One big problem I often observe with data science is that it often falls short of having a true impact on the bottom line of the business. The reasons for this are manifold but I firmly believe that Bayesian modeling solves many of them. Two highlight just two:

However, there still is a gap when it comes to having these outputs (posterior distributions) actually have an impact. You might be quite pleased with yourself when you give your manager not just a point-estimate for how much budget they should allocate but instead a posterior distribution, but when they make their budget allocation decision, they still need to input just a single number.

The solution to this problem, and one we often use for client projects at PyMC Labs, is to also model the decision making process and incorporate the model estimate directly into that.
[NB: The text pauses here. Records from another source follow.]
/-- An address-generator program's own fields (R97, R98, R513). A rule over several fields stands at the last of them. -/
def programOwn (r : RecView) : Option LoadErr :=
  let k := r.b 0
  let walk := k == 1 || k == 2 || k == 3
  let wide := k == 1 || k == 3
  let crop := k == 4
  let fl := r.b 1
  let aux := crop || (k == 5 && fl == 4)
  let rng := fun (used : Bool) (v lo hi off n : Nat) =>
    if used then r.need (decide (lo ≤ v ∧ v ≤ hi)) Code.E_FEED_PARAM off else r.zero off n
  let feed := fun (used ok : Bool) (off : Nat) => r.need (!used || ok) Code.E_FEED_PARAM off
  let c := r.h 12
  let g := r.h 14
  let bit := programFlags k
  Checks.first [r.need (decide (1 ≤ k ∧ k ≤ 5)) Code.E_RESERVED 0,
    r.need (fl == 0 || fl == bit) Code.E_RESERVED 1,
    r.need (programFormat k (r.b 2)) Code.E_FORMAT 2, r.zero 3 1,
    (if k = 1 then r.zero 5 1 else none), (if aux then none else r.zero 6 1), r.zero 7 1,
    feed crop (decide (r.h 8 ≤ 32767)) 8,
    rng true (r.h 10) 1 65535 10 2, feed crop (decide (r.h 10 ≤ 32767)) 10,
    rng true c 1 65535 12 2, rng true g 1 c 14 2, feed true (c % max g 1 == 0) 14,
    feed (k == 1 && decide (1 < g)) (c / max g 1 % 32 == 0) 14,
    feed (k == 2 || k == 4 || k == 5) (g == 1) 14,
    rng walk (r.b 16) 1 128 16 1, rng wide (r.b 17) 1 128 17 1,
    (if wide then none else r.zero 18 1), (if wide then none else r.zero 19 1),
    rng wide (r.b 20) 1 32 20 1, feed wide (decide (r.b 18 + r.b 20 ≤ r.b 16)) 20,
    rng wide (r.b 21) 1 32 21 1, feed wide (decide (r.b 19 + r.b 21 ≤ r.b 17)) 21,
    feed (k == 3) (decide (r.b 20 * r.b 21 ≤ 64)) 21,
    rng walk (r.b 22) 1 255 22 1, rng wide (r.b 23) 1 255 23 1, rng walk (r.b 24) 1 255 24 1, rng wide (r.b 25) 1 255 25 1,
    rng walk (r.b 26) 0 255 26 1, rng walk (r.b 27) 0 255 27 1, rng wide (r.b 28) 0 255 28 1, rng wide (r.b 29) 0 255 29 1,
    rng walk (r.h 30) 1 2048 30 2, rng wide (r.h 32) 1 2048 32 2, feed wide (decide (r.h 30 * r.h 32 ≤ 2048)) 32,
    rng crop (r.b 34) 1 64 34 1, rng crop (r.b 35) 1 64 35 1, rng crop (r.h 36) 1 4096 36 2, r.zero 38 10]

-- The words of a kernel (R121 to R127, R129).

/-- Is an element type's code a listed one, or an integer, a floating-point one? -/
def etAny (e : Nat) : Bool := decide (e ≤ 6)
def etInt (e : Nat) : Bool := decide (e ≤ 3)
def etFp (e : Nat) : Bool := decide (4 ≤ e ∧ e ≤ 6)
/-- Lanes of an element type's code (R116). -/
def etLanes : Nat → Nat
  | 0 => 64 | 1 => 32 | 2 => 16 | 3 => 8 | 4 => 32 | 5 => 32 | _ => 16

/-- Is a word one of the instructions of the trim cores (R123)? -/
def codeWordOk (w : Nat) : Bool :=
  let op := natBits w 26 6
  let fn6 := natBits w 0 6
  let fn8 := natBits w 0 8
  let et := natBits w 8 3
  let sr := natBits w 6 5 == 0
  let sy := natBits w 8 8 == 0
  if op = 0x01 then decide (fn6 ≤ 0x12) && sr
  else if op = 0x06 then natBits w 6 2 != 3 && natBits w 8 8 == 0
  else if 0x02 ≤ op ∧ op ≤ 0x08 then true
  else if op = 0x09 then decide (fn6 ≤ 0x0C) && sr
  else if 0x10 ≤ op ∧ op ≤ 0x17 then natBits w 13 3 == 0
  else if op = 0x18 ∨ op = 0x19 then natBits w 21 1 == 0
  else if 0x1A ≤ op ∧ op ≤ 0x1D then natBits w 21 1 == 0 && natBits w 22 1 == 0
  else if op = 0x20 then if fn8 = 3 then decide (et ≤ 1) else decide (fn8 ≤ 0x0B) && etInt et
  else if op = 0x21 then decide (fn8 ≤ 0x0A) && etFp et
  else if op = 0x22 then (decide (fn8 ≤ 3) || decide (8 ≤ fn8 ∧ fn8 ≤ 0x0B) || fn8 == 0x10) && etAny et
  else if op = 0x23 then (decide (fn8 ≤ 6) || fn8 == 0x10) && etAny et
  else if op = 0x24 then decide (fn8 ≤ 8) && et == 6
  else if op = 0x25 then
    etAny et && (fn8 == 0 || ((fn8 == 1 || fn8 == 2) && decide (natBits w 11 6 < etLanes et)) ||
      (decide (3 ≤ fn8 ∧ fn8 ≤ 7) && natBits w 14 3 == 0))
  else if 0x30 ≤ op ∧ op ≤ 0x35 then true
  else if op = 0x36 ∨ op = 0x37 then natBits w 16 5 == 0
  else if op = 0x38 then sy && (fn8 == 1 || fn8 == 2 || (fn8 == 0 && decide (natBits w 16 5 ≤ 29)))
  else if op = 0x39 then sy && (decide (fn8 ≤ 1) || decide (0x10 ≤ fn8 ∧ fn8 ≤ 0x14))
  else if op = 0x3A then decide (fn6 ≤ 2) && sr
  else false

/-- The first word of a kernel's code that is no instruction: its place in the image. -/
def badWord (code : List Byte) (at_ : Nat) (off size : Nat) : Option Nat :=
  ((List.range (size / 4)).find? fun i => !codeWordOk (u32 code (off + 4 * i))).map fun i => at_ + off + 4 * i

/-- The number of cores of a mask. -/
def coreCount (m : BitVec 64) : Nat := (maskCores m).length

/-- A kernel binding's own fields and its code (R58, R123, R136, R137, R163). -/
def kernelOwn (nondet : Bool) (area : Nat × List Byte) (r : RecView) : Option LoadErr :=
  let e := fun (ok : Bool) (off : Nat) => r.need ok Code.E_TRIM_PARAM off
  let size := r.w 8
  let word : Option LoadErr := (badWord area.2 area.1 (r.w 4) size).map fun o => ⟨Code.E_TRIM_PARAM, 5, r.index, o⟩
  Checks.first [r.need (r.b 0 == 1) Code.E_RESERVED 0, r.need (decide (r.b 1 < 4)) Code.E_RESERVED 1,
    r.need (r.b 1 % 2 == 0 || nondet) Code.E_NONDET 1, r.zero 2 2, e (r.w 4 % 4 == 0) 4,
    e (size % 4 == 0 && decide (4 ≤ size ∧ size ≤ 65536)) 8, e (decide (r.w 4 + size ≤ area.2.length)) 8,
    e (r.w 12 % 4 == 0 && decide (r.w 12 < size)) 12, e (r.d 16 != 0) 16,
    e (decide (r.w 24 + r.w 28 * 2048 ≤ 4294967295)) 28, e (decide (1 ≤ r.w 32)) 32,
    e (r.w 36 % 64 == 0 && decide (r.w 36 ≤ 393216)) 36, r.zero 41 3,
    e (decide (r.w 48 ≤ r.w 44) || decide (coreCount (BitVec.ofNat 64 (r.d 16)) ≤ 1)) 48, r.zero 60 4, word]

/-- A fused-attention record's own fields (R164, R257). -/
def attnOwn (r : RecView) : Option LoadErr :=
  let kv := Format.ofCode (r.b 2)
  let q := Format.ofCode (r.b 3)
  let isKv := kv == some .qb8 || kv == some .qb4 || kv == some .fp16 || kv == some .bf16
  let isQ := q == some .qb8 || q == some .fp16 || q == some .bf16
  let pair : Bool := match q, kv with
    | some a, some w => pairAllowed a w
    | _, _ => false
  let sc := fp32.val (r.w 12)
  let scaleOk := fpLt (FpVal.fin false 0 0) sc && !sc.isInf
  Checks.first [r.need (r.b 0 == 1 || r.b 0 == 2) Code.E_RESERVED 0, r.need (decide (r.b 1 < 4)) Code.E_RESERVED 1,
    r.need isKv Code.E_FORMAT 2, r.need isQ Code.E_FORMAT 3, r.need pair Code.E_FORMAT 3,
    r.lath (decide (1 ≤ r.h 4 ∧ r.h 4 ≤ 256)) 4, r.lath (decide (1 ≤ r.h 6 ∧ r.h 6 ≤ r.h 4) && r.h 4 % max (r.h 6) 1 == 0) 6,
    r.lath (r.h 8 == 64 || r.h 8 == 128 || r.h 8 == 256) 8, r.lath (decide (r.h 10 ≤ 1023)) 10, r.lath scaleOk 12,
    r.lath (r.b 0 == 1 || r.b 20 == 255) 20, r.zero 21 43]

/-- Does a format carry a scale exponent (R36, R162, R165)? -/
def hasScale (code : Nat) : Bool := code == 1 || code == 2 || code == 8

/-- A format record's own fields (R162). -/
def formatOwn (r : RecView) : Option LoadErr :=
  Checks.first [r.need (Format.ofCode (r.b 1)).isSome Code.E_FORMAT 1, r.lath (hasScale (r.b 1) || r.b 2 == 0) 2, r.zero 3 1,
    r.lath (decide (1 ≤ r.h 4)) 4, r.zero 6 2]

/-- The formats that a kind of weight reference takes (R165). -/
def weightFormat (kind code : Nat) : Bool :=
  match kind with
  | 1 => decide (1 ≤ code ∧ code ≤ 6)
  | 2 => code == 7 || code == 8 || code == 9
  | _ => code == 0

/-- Bytes of one element of a bias or of scales (R166). -/
def refBytes (kind code : Nat) : Nat := if kind = 3 then 2 else if code = 9 then 12 else 4

/-- A weight reference's own fields (R165, R166). -/
def weightOwn (r : RecView) : Option LoadErr :=
  let k := r.b 0
  Checks.first [r.need (decide (1 ≤ k ∧ k ≤ 3)) Code.E_RESERVED 0, r.need (weightFormat k (r.b 1)) Code.E_FORMAT 1,
    r.lath (hasScale (r.b 1) || r.b 2 == 0) 2, r.zero 3 1,
    r.lath (k == 1 || r.d 16 == r.d 24 * refBytes k (r.b 1)) 16, r.zero 80 16]

/-- Check 5, first pass (R167): sections in table order, records in index order, fields in offset order. -/
def check5own (p : List Byte) : Option LoadErr :=
  let minor := u8 p 4
  let nondet := u8 p 7 % 2 = 1
  let area := codeArea p
  Checks.first (((sectRecs p 1).map coatOwn) ++ ((sectRecs p 2).map (bindingOwn minor)) ++ ((sectRecs p 3).map passOwn) ++
    ((sectRecs p 4).map programOwn) ++ ((sectRecs p 5).map (kernelOwn nondet area)) ++ ((sectRecs p 6).map attnOwn) ++
    ((sectRecs p 7).map formatOwn) ++ ((sectRecs p 8).map weightOwn))

-- The parse of an image whose records have passed.

/-- A coat (R153). -/
def parseCoat (r : RecView) : Coat :=
  { kind := r.b 0, biasBinding := r.b 1 = 1, format := r.b 2, anchor := r.sh 4, shift := r.sb 6,
    fatal := BitVec.ofNat 16 (r.h 8), k := r.w 12, n := r.w 16, dest := r.b 20, programs := r.b 21, firstProgram := r.h 22,
    firstPass := r.w 24, passes := r.h 28, attention := r.h 30, weights := r.h 32, bias := r.h 34, scales := r.h 36,
    kernels := r.b 38, deps := r.b 39, firstKernel := r.h 40,
    depList := (List.range (min (r.b 39) 8)).map fun j => r.h (48 + 2 * j) }

/-- A bank binding (R160). -/
def parseBinding (r : RecView) : Binding := ⟨r.b 0, r.b 1, r.w 4, r.w 8⟩

/-- A pass-program record (R157). -/
def parsePass (r : RecView) : PassRec := ⟨r.b 0 % 2 = 1, r.b 0 / 2 % 2 = 1, r.b 0 / 4 % 2 = 1, r.h 2, r.h 4⟩

/-- An address-generator program (R97). -/
def parseProgram (r : RecView) : Program :=
  { kind := r.b 0, flags := r.b 1, format := r.b 2, src := r.b 4, dst := r.b 5, aux := r.b 6, h := r.h 8, w := r.h 10,
    c := r.h 12, g := r.h 14,
    win := ⟨r.b 16, r.b 17, r.b 18, r.b 19, r.b 20, r.b 21, r.b 22, r.b 23, r.b 24, r.b 25, r.b 26, r.b 27, r.b 28, r.b 29,
      r.h 30, r.h 32⟩,
    oh := r.b 34, ow := r.b 35, maxb := r.h 36 }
In brief, by defining a loss function that maps business decisions to outcomes we can use an optimizer to find the best decision(s) not only under the most likely scenario, but under all plausible scenarios. This not only moves Bayesian modeling from something that informs a decision to something that makes a decision, it also allows you - the modeler - to communicate your results in the only language business cares about:

In this blog post we want to demonstrate this powerful method with a the general problem of supply chain optimization, an area where Bayesian statistics can have a big impact.

%matplotlib inline

import pymc3 as pm
import theano.tensor as tt
import pandas as pd
import numpy as np
from scipy import stats
import seaborn as sns
import arviz as az
import matplotlib.pyplot as plt

from IPython.display import set_matplotlib_formats
set_matplotlib_formats('retina')

Supply chain optimization to operate a spaceport

It is the year 12119 (under our new Human Era calendar), humanity has become a space-faring civilization. Bayesians and Frequentists still argue about which statistics are better. You are a Data Scientist at a spaceport called PyMC-X (why did you think we have a rocket for our logo?) that sends humans to the moon, Mars, Europa, and the ISS 5.0 in Saturn’s orbit. You are tasked with managing the supply chain to keep the rockets running.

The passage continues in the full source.